I don't have a cell phone :dunno:


----------



## aDoBo (May 2, 2005)

daytonaviolet said:


> nice pics.. but is your screen name like Chicken Adobo?


haha yeah. nice one.


----------



## prepschoolbmw (Aug 24, 2005)

*reply*

my car.. taken from by my new phone.


----------



## SARAFIL (Feb 19, 2003)

prepschoolbmw said:


> my car.. taken from by my new phone.


pssst....

There is no such thing as a 1996 5-series in the US. BMW stopped production of the E34 (the model you have) as a 1995 model, and the new 5 series (E39) came out as a 1997 model.


----------



## VIDEV (Sep 11, 2005)

SARAFIL nice pics man :thumbup: .What is your cell phone ? I have a Nokia 6600 but your photos is so better for my


----------



## Rob V (Apr 4, 2005)

Here is another recent Cell Phone pic. This one is very heavily edited but I like the result.


----------



## VIDEV (Sep 11, 2005)

yeap man good shot but your picture is maybe edited it`s true ?


----------



## Liverman (Jun 14, 2005)

This is certainly an interesting idea...

I've only had my Nokia 6230 for a little while...so far I've just messed around with it taking random "office art" (wow! lookey here, my phone took a pitcher!). Now I gotta get out there and try for somethin' artistic...

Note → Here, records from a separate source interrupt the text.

-- ==== Sys2Proof/Machine/Migrate.lean ====
section
/-! DEFINITION. Saving and restoring a function (spec/14_tenants.md R356, R357; spec/13_control_interface.md R336). -/

namespace Sys2Proof.Machine

/-! ### The saved state's records -/

/-- Keys of a function's rings, the admin queue apart. -/
def State.savedRings (s : State) (f : Nat) : List Nat :=
  (s.rings.filter (fun e => decide (e.1 / 131072 < 3) && e.2.state != 0 && e.2.fn == f)).map (·.1)

/-- A ring's record; the producer index of a completion ring is its count of entries written. -/
def Ring.record (r : Ring) (key : Nat) : Bytes :=
  let pi := if r.kind = 3 then r.written else r.pi
  leBytes 4 (ringNo key) ++ leBytes 4 r.stateWord ++ leBytes 4 pi ++ leBytes 4 r.next ++ leBytes 4 r.oldest ++ leBytes 4 r.ci ++ leBytes 8 0 ++ fit 48 r.ctx

/-- The records of a completion ring's pending completions, each with the PHASE of the index it will get. -/
def Ring.pendRecords (r : Ring) (key : Nat) : List Bytes :=
  r.pend.zipIdx.map (fun e => leBytes 4 (ringNo key) ++ leBytes 4 0 ++ e.1.encode (phaseOf ((r.written + e.2) % 2 ^ 32) r.size))

/-- A node's record. -/
def nodeRecord (level i : Nat) (cfg : Bytes) : Bytes := leBytes 8 (level + 2 ^ 32 * i) ++ fit 32 cfg

/-- The records of a function's static L2 entries: equal entries of several pipelines share one. -/
def State.l2Records (s : State) (f : Nat) : List Bytes :=
  let ks := s.l2Of f
  let images := (ks.map (fun k => (s.l2.get k).encode)).eraseDups
  images.map (fun b =>
    let mask := ((List.range 4).filter (fun p => ks.any (fun k => k / 524288 == p && (s.l2.get k).encode == b))).foldl (fun a p => a + 2 ^ p) 0
    leBytes 8 mask ++ fit 16 b)

/-- The records of a function's offload contexts, without keys. -/
def State.ctxRecords (s : State) (f : Nat) : List Bytes :=
  ((s.espSas.filter (fun e => e.2.owner == f)).map (fun e => leBytes 4 0 ++ leBytes 4 e.1 ++ fit 128 e.2.image)) ++
    ((s.sessions.filter (fun e => e.2.owner == f)).map (fun e => leBytes 4 1 ++ leBytes 4 e.1 ++ fit 128 e.2.bytes))

/-- A vector's record. -/
def Msix.record (m : Msix) : Bytes := leBytes 8 m.addr ++ leBytes 4 m.data ++ leBytes 4 (b2n m.masked + 2 * b2n m.pending)

/-- Size of a record of each type, 0 for a type that does not exist. -/
def recordSize (type : Nat) : Nat := [0, 40, 80, 40, 40, 24, 128, 136, 16, 8].getD type 0

/-- The sections of a function's saved state: type and records; only the grants are there in every case (log 141). -/
def State.savedSections (s : State) (f : Nat) : List (Nat × List Bytes) :=
  let keys := s.savedRings f
  let vectors := (List.range (s.fn f).grants.vectors).map (fun v => (s.msix.get (msixKey f v)).record)
  let rings : List (Nat × List Bytes) :=
    [(1, [(s.grantWords f).flatMap (fun (w : Nat) => leBytes 4 w)]), (2, keys.map (fun k => (s.ring k).record k)),
      (3, keys.flatMap (fun k => (s.ring k).pendRecords k)), (4, (s.queuesOf f).map (fun q => nodeRecord 3 q (s.node 3 q).cfg))]
  let rest : List (Nat × List Bytes) :=
    [(5, s.l2Records f), (6, (s.flowsOf f).map (fun k => fit 128 (s.flow.get k).encode)), (7, s.ctxRecords f), (8, vectors),
      (9, [leBytes 4 (s.val .EVT_FN f) ++ leBytes 4 (s.val .EVT_FN_VEC f)])]
  (rings ++ rest).filter (fun e => !e.2.isEmpty)

/-- The saved state of a function: header, then the records section by section. -/
def State.savedState (s : State) (f : Nat) : Bytes :=
  let secs := s.savedSections f
  let words := fit 36 (secs.flatMap (fun e => leBytes 4 (e.1 + 2 ^ 8 * e.2.length)))
  let body := fit 48 (leBytes 4 (s.rd F.HIF_FN_STATE_GEN f + 2 ^ 8 * secs.length) ++ leBytes 4 0 ++ words) ++ secs.flatMap (fun e => e.2.flatten)
  leBytes 4 0x53534659 ++ leBytes 4 (1 + 2 ^ 16 * f) ++ leBytes 4 (16 + body.length) ++ leBytes 4 (crc32c body).toNat ++ body

/-! ### FN_SAVE -/

/-- FN_SAVE begins. -/
def execFnSave (e : Eci) (s : State) : Step :=
  s.eci e 0x0204 anyCmd (s.managerOnly e.fn) [low 12, W32, W32, W32] noFunc (fun p =>
    if s.longBusy e.fn then .done s RC_BUSY []
    else if s.rd F.HIF_FN_STATE_STATE (p.getD 0 0) ≠ 3 then .done s RC_QUIESCE_REQUIRED []
    else .started s)

/-- Its body: the saved state of a function that is still QUIESCED goes into the manager's buffer; an FLR of the function ends it
(R347). -/
def State.fnSaveDone (s : State) (f : Nat) (p : List Nat) (r : Option HostReply) : EciOut :=
  if s.rd F.HIF_FN_STATE_STATE (p.getD 0 0) = 4 then .done s RC_NOT_READY []
  else if s.rd F.HIF_FN_STATE_STATE (p.getD 0 0) ≠ 3 then .done s RC_QUIESCE_REQUIRED []
  else
    let out := s.savedState (p.getD 0 0)
    s.bufferOut f (w64 p 1) (p.getD 3 0) out r [out.length]

/-! ### Reading a saved state (R357) -/

/-- The sections a header announces: type and count. -/
def savedWords (b : Bytes) : List (Nat × Nat) :=
  (List.range (leAt b 0x11 1)).map (fun k => (leAt b (0x18 + 4 * k) 1, leAt b (0x19 + 4 * k) 3))

/-- Bytes the announced records take with the header. -/
def savedLength (b : Bytes) : Nat := 64 + ((savedWords b).map (fun e => recordSize e.1 * e.2)).foldl (· + ·) 0

/-- MAGIC, FORMAT, LENGTH, CHECK and the section words of a buffer hold. -/
def savedOk (b : Bytes) : Bool :=
  let n := leAt b 8 4
  decide (64 ≤ b.length) && leAt b 0 4 == 0x53534659 && leAt b 4 2 == 1 && decide (n ≤ b.length) && decide (1 ≤ leAt b 0x11 1 ∧ leAt b 0x11 1 ≤ 9) &&
    (savedWords b).all (fun e => recordSize e.1 != 0) && savedLength b == n && leAt b 0xC 4 == (crc32c (slice b 16 (n - 16))).toNat

/-- The records of a type. -/
def recordsFrom (b : Bytes) (type : Nat) : List (Nat × Nat) → Nat → List Bytes
  | [], _ => []
  | (t, n) :: r, o =>
    if t = type then (List.range n).map (fun k => slice b (o + k * recordSize t) (recordSize t))
    else recordsFrom b type r (o + n * recordSize t)

/-- The records of a type in a saved state. -/
def savedRecords (b : Bytes) (type : Nat) : List Bytes := recordsFrom b type (savedWords b) 64

/-- The ring a record recreates: it belongs to f, at f's own generation. -/
def ringOfRecord (f gen pipe : Nat) (b : Bytes) : Ring :=
  let ctx := fit 64 (slice b 32 48)
  let r : Ring := { fn := f, gen := gen, ctx := ctx, state := bits (leAt b 4 4) 31 28, cause := bits (leAt b 4 4) 27 20 }
  let auto := bit (r.word 16) 18
  { r with
    pipe := if r.kind = 1 ∨ r.kind = 4 then (if auto then pipe else bits (r.word 16) 17 16) else 0
    pi := if r.kind = 3 then 0 else leAt b 8 4, written := if r.kind = 3 then leAt b 8 4 else 0, next := leAt b 12 4, oldest := leAt b 16 4, ci := leAt b 20 4 }

/-- The key a ring record takes. -/
def ringRecordKey (b : Bytes) : Nat := ringKey (ringOfRecord 0 0 0 b).kind (leAt b 0 4)

/-- The completion a pending record holds; its submitting ring is a receive ring for KIND 1 (log 142). -/
def cplOfRecord (b : Bytes) : Cpl :=
  let e := b.drop 8
  let w := leAt e 0x18 4
  let no := bits (leAt e 0x1C 4) 16 0
  { target := cqKey (leAt b 0 4), ring := if bits w 31 24 = 1 then rxKey no else txKey no, stamp := leAt e 0 8, keyLo := leAt e 8 8, ofl := leAt e 0x10 4
    len := leAt e 0x14 4 % 2 ^ 18, flags := leAt e 0x14 4 / 2 ^ 18, tag := w % 65536, status := bits w 23 16, kind := bits w 31 24 }

/-- A function number of the saved state as it is in the target: the source function's becomes the target's (log 143). -/
def movedFn (src f g : Nat) : Nat := if g = src then f else g

/-- The L2 entry of a record, and its pipelines. -/
def l2OfRecord (src f : Nat) (b : Bytes) : L2Entry :=
  let x := L2Entry.decode (slice b 8 16)
  { x with owner := movedFn src f x.owner, dest := if x.destFn then movedFn src f x.dest else x.dest }
def l2RecordPipes (b : Bytes) : List Nat := (List.range 4).filter (fun k => bit (leAt b 0 8) k)

/-- The flow key of a record, with the target's number as its FUNC. -/
def savedFlowKey (src f : Nat) (b : Bytes) : Bytes :=
  let k := b.take 64
  patch k 0 (leBytes 4 (putBits (leAt k 0 4) 19 8 (movedFn src f (flowFunc k))))

/-- The function's tenant node that can be the parent of a queue index. -/
def State.homeTenant (s : State) (f q : Nat) : Option Nat := (s.tenantsOf f).find? (fun i => parentOk 3 q i)

/-- The scheduler queue of a node record, and its configuration below a tenant node of the target. -/
def nodeIndexOf (b : Bytes) : Nat := bits (leAt b 0 8) 48 32
def nodeCfgOf (src f parent : Nat) (b : Bytes) : Bytes :=
  let c := slice b 8 32
  withEn (withParent (withOwner c (movedFn src f ({ cfg := c } : Node).owner)) parent)

/-! ### FN_RESTORE -/

/-- What a saved state uses that the target's grants do not cover (log 144). -/
def State.savedOver (s : State) (f : Nat) (b : Bytes) : Bool :=
  let g := (s.fn f).grants
  let rings := (savedRecords b 2).map (ringOfRecord f 0 0)
  let kinds (l : List Nat) : Nat := (rings.filter (fun r => l.contains r.kind)).length
  let l2 := (List.range 4).map (fun p => ((savedRecords b 5).filter (fun x => (l2RecordPipes x).contains p)).length)
  decide (g.txRings < kinds [1, 4] ∨ g.rxRings < kinds [2] ∨ g.cqRings < kinds [3] ∨ g.pages < rings.length ∨ g.flows < (savedRecords b 6).length ∨
    g.vectors < (savedRecords b 8).length ∨ g.l2 < l2.foldl max 0) || rings.any (fun r => decide (g.pages ≤ r.page)) ||
    (savedRecords b 4).any (fun x => (s.homeTenant f (nodeIndexOf x)).isNone)

/-- The first ring number or node index of a saved state that another function uses. -/
def State.numberTaken (s : State) (f : Nat) (b : Bytes) : Option Nat :=
  let rings := (savedRecords b 2).filter (fun x => (s.ring (ringRecordKey x)).state != 0 && (s.ring (ringRecordKey x)).fn != f)
  let taken (q : Nat) : Bool := (s.node 3 q).en && !(s.queuesOf f).contains q
  let nodes := (savedRecords b 4).filter (fun x => taken (nodeIndexOf x))
  ((rings.map (fun x => leAt x 0 4)) ++ (nodes.map nodeIndexOf)).head?

/-- The nodes of a saved state are written; none when one cannot be. -/
def State.restoreNodes (s : State) (f src : Nat) : List Bytes → Option State
  | [] => some s
  | b :: r =>
    let q := nodeIndexOf b
    let cfg := nodeCfgOf src f ((s.homeTenant f q).getD 0) b
    if s.nodeCode 3 q cfg ≠ RC_OK then none else (s.writeNode 3 q cfg).restoreNodes f src r

/-- The L2 entries; none when a bucket is full. -/
def State.restoreL2 (s : State) (x : L2Entry) : List Nat → Option State
  | [] => some s
  | k :: r => match s.l2Slot k x with
    | none => none
    | some i => (s.l2Write k i x).restoreL2 x r

/-- The L2 records. -/
def State.restoreL2s (s : State) (f src : Nat) : List Bytes → Option State
  | [] => some s
  | b :: r => match s.restoreL2 (l2OfRecord src f b) (l2RecordPipes b) with
    | none => none
    | some t => t.restoreL2s f src r

/-- The flow entries; none when the table has no place. -/
def State.restoreFlows (s : State) (f src : Nat) : List Bytes → Option State
  | [] => some s
  | b :: r =>
    let fl := leAt b 0x70 4
    let t := s.flowInsert (savedFlowKey src f b) (slice b 64 48) (bit fl 1) (bit fl 4) true
    if t.2.1 = 3 ∨ t.2.1 = 4 then t.1.restoreFlows f src r else none

/-- The rings, bound to the completion rings on their queue pages, and the completions pending in them. -/
def State.restoreRings (s : State) (f : Nat) (b : Bytes) : State :=
  let gen := s.rd F.HIF_FN_STATE_GEN f
  let rs := savedRecords b 2
  let s : State := s.each rs (fun x t => { t.used with rings := t.rings.set (ringRecordKey x) (ringOfRecord f gen (t.fresh % 4) x) })
  let s := s.each rs (fun x t => t.modRing (ringRecordKey x) (fun r => if r.needsCq then { r with cq := (t.onPage f r.cqPage).getD 0 } else r))
  s.each (savedRecords b 3) (fun x t => t.modRing (cqKey (leAt x 0 4)) (fun r => { r with pend := r.pend ++ [cplOfRecord x] }))

/-- Vectors and event bits. -/
def State.restoreEvents (s : State) (f : Nat) (b : Bytes) : State :=
  let s := s.each (savedRecords b 8).zipIdx (fun x t =>
    let c := leAt x.1 12 4
    { t with msix := t.msix.set (msixKey f x.2) { addr := leAt x.1 0 8, data := leAt x.1 8 4, masked := bit c 0, pending := bit c 1 } })
  s.each (savedRecords b 9) (fun x t => (t.put .EVT_FN f (leAt x 0 4)).put .EVT_FN_VEC f (leAt x 4 4))

/-- Everything a saved state recreates; none when a table is full. -/
def State.restoreAll (s : State) (f : Nat) (b : Bytes) : Option State :=
  let src := bits (leAt b 4 4) 27 16
  match s.restoreNodes f src (savedRecords b 4) with
  | none => none
  | some s => match s.restoreL2s f src (savedRecords b 5) with
    | none => none
    | some s => match s.restoreFlows f src (savedRecords b 6) with
      | none => none
      | some s => some (((s.restoreRings f b).restoreEvents f b).wr F.HIF_FN_STATE_STATE f 3)

/-- The target may take a saved state: ACTIVE or QUIESCED, without a ring. -/
def State.mayRestore (s : State) (f : Nat) : Bool :=
  (s.rd F.HIF_FN_STATE_STATE f == 1 || s.rd F.HIF_FN_STATE_STATE f == 3) && (s.savedRings f).isEmpty && (s.ring (adminSqKey f)).state == 0

/-- FN_RESTORE begins; its own admin queue counts as a ring of the target (log 145). -/
def execFnRestore (e : Eci) (s : State) : Step :=
  s.eci e 0x0205 anyCmd (s.managerOnly e.fn) [low 12, W32, W32, W32] noFunc (fun p =>
    if s.longBusy e.fn ∨ !s.mayRestore (p.getD 0 0) then .done s RC_BUSY [] else .started s)

/-- Its body: the buffer is read and checked before anything is applied. -/
def State.fnRestoreDone (s : State) (e : Nat) (p : List Nat) (r : Option HostReply) : EciOut :=
  let f := p.getD 0 0
  match s.dmaIn e (w64 p 1) (p.getD 3 0) r with
  | (t, none, rc) => .done t rc []
  | (t, some b, _) =>
    if !t.mayRestore f then .done t RC_BUSY []
    else if !savedOk b then .done t RC_BAD_ARG []
    else if t.savedOver f b then .done t RC_LIMIT []
    else match t.numberTaken f b with
      | some n => .done t 0x81 [n]
      | none => match t.restoreAll f b with
        | none => .done t RC_NO_RESOURCE []
        | some u => .done u RC_OK []

end Sys2Proof.Machine
end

I'm curious about the equipment we're using. If you are so inclined, please post:

Phone model
Resolution of the camera
Post-processing details if post-processing was performed
Nokia 6230b, 640x480 (0.31 MP)


----------



## Rob V (Apr 4, 2005)

My camera phone is a Samsung MM-A700, resolution 1152x864 (1.8mp?) and post processing is probably too in-depth to list here so I'll sumarize. For the first set of pictures I pretty much just used levels and a duplicate layer set to Overlay. Dodging and burning also used pretty extensively. For the latest picture posted I mainly Motion blur on the area around the car and radial blur on the wheel. Desat and the usual Dodge/Burn. This is all Photoshop of course.


----------